A state trooper watches the crowd at the “Re-open Arizona” protest at the Capitol on April 20, 2020. Photo by Laura Gómez | Arizona Mirror
Tucked into a budget bill on criminal justice is a provision that would allow the Arizona Department of Public Safety to outright deny releasing any video records the agency possesses and to heavily edit any videos it chooses to make public.
A previous version of the bill by Republican lawmakers would have given DPS money to equip all state troopers with body-worn cameras, coupled with restrictions on how the footage for those cameras would be released.
But now the language applies to all video footage obtained by the department, not just video from body-worn cameras.
“It turns the Arizona public records law on its head and acts as an invitation for DPS to conceal video from the public,” media law attorney David Bodney said. “This just drives a locomotive through the public records law.”
Bodney’s client list includes many media organizations in Arizona, including the Arizona Mirror, and he is one of the state’s most prominent First Amendment and public records attorneys.
The language restricting access to the video footage is similar to a bill proposed by Rep. John Kavanagh, R-Fountain Hills, that failed earlier this year. That bill would have mandated redactions on any body worn camera footage released by all police departments. The provisions in the budget bill apply only to DPS, but are much more restrictive — and serve to carve out an exemption from existing public records law.
“We do not comment on pending legislation,” DPS spokesperson Sgt. Jimmy Chavez said when asked if the department helped in crafting the legislation or if it was consulted. “This has not yet been signed by Governor Ducey.”
The language of the bill says that DPS cannot release any video unless all people in the video consent to its release or if DPS “determines that there is an important public purpose” to releasing it. Those purposes include the footage capturing a crime being committed, a police officer using physical force or an allegation of misconduct against an officer.
This version of the bill adds that any footage taken in a “public place” does not require the department to redact information. But DPS would have total discretion to withhold any video from public release, even if all of the criteria are met.
And any video that is released must be edited to obscure the identity of people in the video, including crime victims.
Further, anyone requesting release of a video has to know the exact date, time and location of the recording, as well as the people involved. Requests that don’t include all of those things must be denied, the proposed law says.
“It has become needlessly difficult to secure access to public records in a video format,” Bodney said of existing public record law. “Law enforcement agencies often delay and deny records requests without complying faithfully with the public records law.”
Arizona police agencies already have a patchwork of policies in place for how they deal with video records, as previously reported by the Mirror.
For example, the Tempe Police Department has a policy of applying a “medium blur” to all footage released unless the requester specifically asks for the blur to be removed.
A spokesman said the policy is designed to allow the agency to more quickly release records, as there is one employee who redacts videos in response to records requests and the agency does not have automatic redaction software.

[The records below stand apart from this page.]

-- ==== Sys2Proof/Machine/HeadOps.lean ====
section
/-! DEFINITION. Shared operations of the head link and of exposure: CRC-8 and the scrambler (R175, R176), link training
and loss (R179), NAK, retry and MISS (R181 to R183), lane sparing (R184), the energy correction (R187 to R189), dead
marks (R190). -/

namespace Sys2Proof.Machine

def State.headP (s : State) (n : Nat) : Head := tabGet Head.init s.head n
def State.setHead (s : State) (n : Nat) (h : Head) : State := { s with head := tabSet Head.init s.head n h }
def State.mapHead (s : State) (n : Nat) (f : Head → Head) : State := s.setHead n (f (s.headP n))
def State.expoP (s : State) (n : Nat) : Expo := tabGet Expo.init s.expo n
def State.setExpo (s : State) (n : Nat) (x : Expo) : State := { s with expo := tabSet Expo.init s.expo n x }

def laneErr (n l : Nat) : Field := (HLK_LANEERR0_COUNT l).up (0x80 * n)
def expEntry (n k : Nat) : Field :=
  let r := k / 4
  (match k % 4 with
   | 0 => EXP_TABLE0_W0 r | 1 => EXP_TABLE0_W1 r | 2 => EXP_TABLE0_W2 r | _ => EXP_TABLE0_W3 r).up (0x80 * n)

/-! Bits on the lines. -/

/-- The `n` low bits of a number, most significant first. -/
def msbBits (v : Nat) : Nat → List Bool
  | 0 => []
  | n + 1 => v.testBit n :: msbBits v n

/-- The number some bits spell, most significant first, after `acc`. -/
def natOfBits (acc : Nat) : List Bool → Nat
  | [] => acc
  | b :: bs => natOfBits (2 * acc + (if b then 1 else 0)) bs

/-- CRC-8 with polynomial 0x07 over bits in sending order (R175). -/
def crc8 (r : Nat) : List Bool → Nat
  | [] => r
  | b :: bs =>
    let top : Bool := (r ≥ 128) != b
    let r2 := 2 * r % 256
    crc8 (if top then r2 ^^^ 7 else r2) bs

/-- The self-synchronising scrambler (R176). -/
def scramble (st : Nat) : List Bool → List Bool × Nat
  | [] => ([], st)
  | d :: ds =>
    let o := (d != st.testBit 14) != st.testBit 13
    let (os, st') := scramble ((2 * st + (if o then 1 else 0)) % 2 ^ 15) ds
    (o :: os, st')

/-- The descrambler (R176). -/
def descramble (st : Nat) : List Bool → List Bool × Nat
  | [] => ([], st)
  | c :: cs =>
    let d := (c != st.testBit 14) != st.testBit 13
    let (ds, st') := descramble ((2 * st + (if c then 1 else 0)) % 2 ^ 15) cs
    (d :: ds, st')

/-- SYNC is 0b1100. -/
def syncBits : Nat := 12

/-- A frame of `n` bits below SYNC as its line sends it, with the line's scrambler advanced.
DEDUCED (log entry 38). -/
def State.lineSend (s : State) (p line n v : Nat) : Nat × State :=
  let h := s.headP p
  let (os, st) := scramble (tabGet 0 h.scr line) (msbBits v n)
  (syncBits * 2 ^ n + natOfBits 0 os, s.setHead p { h with scr := tabSet 0 h.scr line st })

/-- A received frame of `n` bits below SYNC, descrambled. -/
def State.lineRecv (s : State) (p line n v : Nat) : Nat × State :=
  let h := s.headP p
  let (ds, st) := descramble (tabGet 0 h.scr line) (msbBits v n)
  (natOfBits 0 ds, s.setHead p { h with scr := tabSet 0 h.scr line st })

/-- The CRC of a strobe block: over SEQ and PAYLOAD (R173). -/
def blockCrc (seq payload : Nat) : Nat := crc8 0 (msbBits (seq * 2 ^ 128 + payload) 132)

/-- The CRC of a command or status frame: over bits 75:8. -/
def frameCrc (f : Nat) : Nat := crc8 0 (msbBits (f / 256 % 2 ^ 68) 68)

/-- PAYLOAD of lane `l` of a strobe vector; the spare's is that of the lane it stands for (R174). -/
def lanePayload (vec l : Nat) : Nat := vec / 2 ^ (128 * l) % 2 ^ 128

/-! Laser enable (R185). -/

/-- The ports whose HLn_LEN is high: the interlock allows it, the drive link is alive (R15), HLK_CTLn.LEN of a port that
is not held in reset asks for it (R19), and EXTEST does not hold it off (R389). -/
def State.lenPorts (s : State) : List Nat :=
  if s.plant.lsi.ok ∧ s.pwr.linkUp ∧ s.tap ≠ 3 ∧ ¬ s.heldInReset (HLK_CTL_LEN 0).addr then
    [0, 1, 2, 3].filter fun n => s.flag (HLK_CTL_LEN n)
  else []

/-- What the interlock on the drive die holds from now on. -/
def State.setLsi (s : State) (l : Lsi) : State := s.setPlant { s.plant with lsi := l }

/-- The sense lines bring the interlock's state to FLT_LSISTAT; a logic die that stands takes nothing (R14, R319, R391).
DEDUCED (log entry 52). -/
def State.lsiShow (s : State) : State :=
  let l := s.plant.lsi
  if s.isOff then s
  else ((((s.setBool FLT_LSISTAT_ACLOSED (! l.aOpen)).setBool FLT_LSISTAT_BCLOSED (! l.bOpen)).setBool FLT_LSISTAT_LENOK
    l.ok).setBool FLT_LSISTAT_DISC l.disc).setBool FLT_LSISTAT_WAITREARM l.wait

/-- The levels of HLn_LEN leave the drive die: the ports at high. -/
def State.lenOut (s : State) : State := s.emit (.port "laserEnable" 0 s.lenPorts)

/-! The link. -/

def State.linkUp (s : State) (n : Nat) : Bool := s.fld (HLK_STAT_STATE n) = 2

/-- Training begins (R179 step 1): state 1 afresh, 3 after a loss, 0 with the link off. A head run in progress has lost its
link (R287). -/
def State.trainStart (s : State) (n st : Nat) : State :=
  ((if s.linkUp n then s.calLost n else s).setFld (HLK_STAT_STATE n) st).mapHead n fun h =>
    { h with goodRun := 0, badRun := 0, naks := [], expect := [], done := [] }

/-- The link is lost: LINK, and training after loss (R179). -/
def State.linkLost (s : State) (n : Nat) : State := (s.trainStart n 3).raise 7 (8 + n)

/-- A protocol violation of a head (R191, R331). -/
def State.headViolation (s : State) (n : Nat) : State :=
  (s.inc HLK_VIOL_COUNT).violation (0x300 + n) (s.flag HLK_EVACCT_EN) (s.fld HLK_EVACCT_ACCT)

/-! MISS (R182, R183). -/

/-- MISS of the last HLK_WDOGn.WIN sweeps. -/
def State.missCount (s : State) (n : Nat) : Nat :=
  let h := s.headP n
  (h.missAt.filter fun k => h.sweeps < k + s.fld (HLK_WDOG_WIN n)).length

/-- A MISS is counted; one inside an imaging window is recorded with its sweep, strobe and lane; the watchdog follows. -/
def State.miss (s : State) (n : Nat) (x : HSlot) (lane incident : Nat) : State :=
  let h := s.headP n
  let s1 := (s.setHead n { h with missAt := h.missAt ++ [h.sweeps] }).inc (HLK_MISSCNT_COUNT n)
  let s2 := if x.inWin then
      let s2 := ((s1.setFld (HLK_MISSSWEEP_SWEEP n) x.sweep).setFld (HLK_MISSPOS_STROBE n) x.strobe).setFld
        (HLK_MISSPOS_LANE n) lane
      if s2.flag HLK_EVACCT_EN then
        s2.postW (s2.fld HLK_EVACCT_ACCT) 0x310 (x.strobe % 2 ^ 16 * 2 ^ 16 + lane) 0 incident x.wpos
      else s2
    else s1
  if s2.missCount n > s2.fld (HLK_WDOG_MAXMISS n) then
    s2.raiseWith 7 n (if incident = 0 then none else some incident)
  else s2

/-! Lane sparing (R184). -/

/-- The retries of lane `l` move to the spare's SPARE fields, started again in slot `c` if R181 still allows it; the
others become expected MISS. -/
def moveRetries (l c : Nat) : List Nak → List Nak × List Nak
  | [] => ([], [])
  | k :: ks =>
    let (keep, lost) := moveRetries l c ks
    if k.lane ≠ l then (k :: keep, lost)
    else if k.start.isNone then ({ k with line := 12 } :: keep, lost)
    else if c ≤ k.slot + 6 then ({ k with line := 12, start := some c } :: keep, lost)
    else (keep, k :: lost)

Although Tempe Police said its policy aims to speed up the release of videos that are requested, that wasn’t the Mirror’s experience. An initial request took the agency 61 days to fill. A subsequent request for the same video without the “medium blur” and instead with “object tracking” redactions was filled in another 14 days.
Policies vary by agency but are generally similar, though there are a few interesting outliers.
For example, the Scottsdale Police Department’s policy states that the department’s public information officers may “review, download, and disseminate videos specifically related to public information requests without prior approval.” Other videos will be released in accordance with the department’s normal public records policy.
Scottsdale Police also applies “object tracking” to all its videos by default, a spokesman told the Mirror. Some agencies, such as the Tucson Police Department, already apply a “heavy blur” to victims of crimes.
“(Restricting access to videos) does not belong in a budget reconciliation bill,” Bodney said. “It deserves to be debated and the public should have an opportunity to express concerns about the incentives this legislation creates for DPS to conceal these public records.”
The bill also adds provisions to allow for DPS to create additional charges to those who file public records requests for video. While state law bars governmental bodies from charging for the time it takes to find or redact records, the budget proposal would explicitly allow DPS to charge the public for the salaries of for searching for and redacting any footage requested.
The added provisions allows for DPS to use the cost of reviewing and copying the footage, the compensation of a public records employee and “any other relevant information” when assessing the fee.
“If it passes, we need to return to the legislature and get it repealed next session,” Bodney said. “The underlying issues are far too important for legislation like this to stay on the books.”
The bill’s sponsor, Rep. Regina Cobb, R-Kingman, did not respond to a request for comment.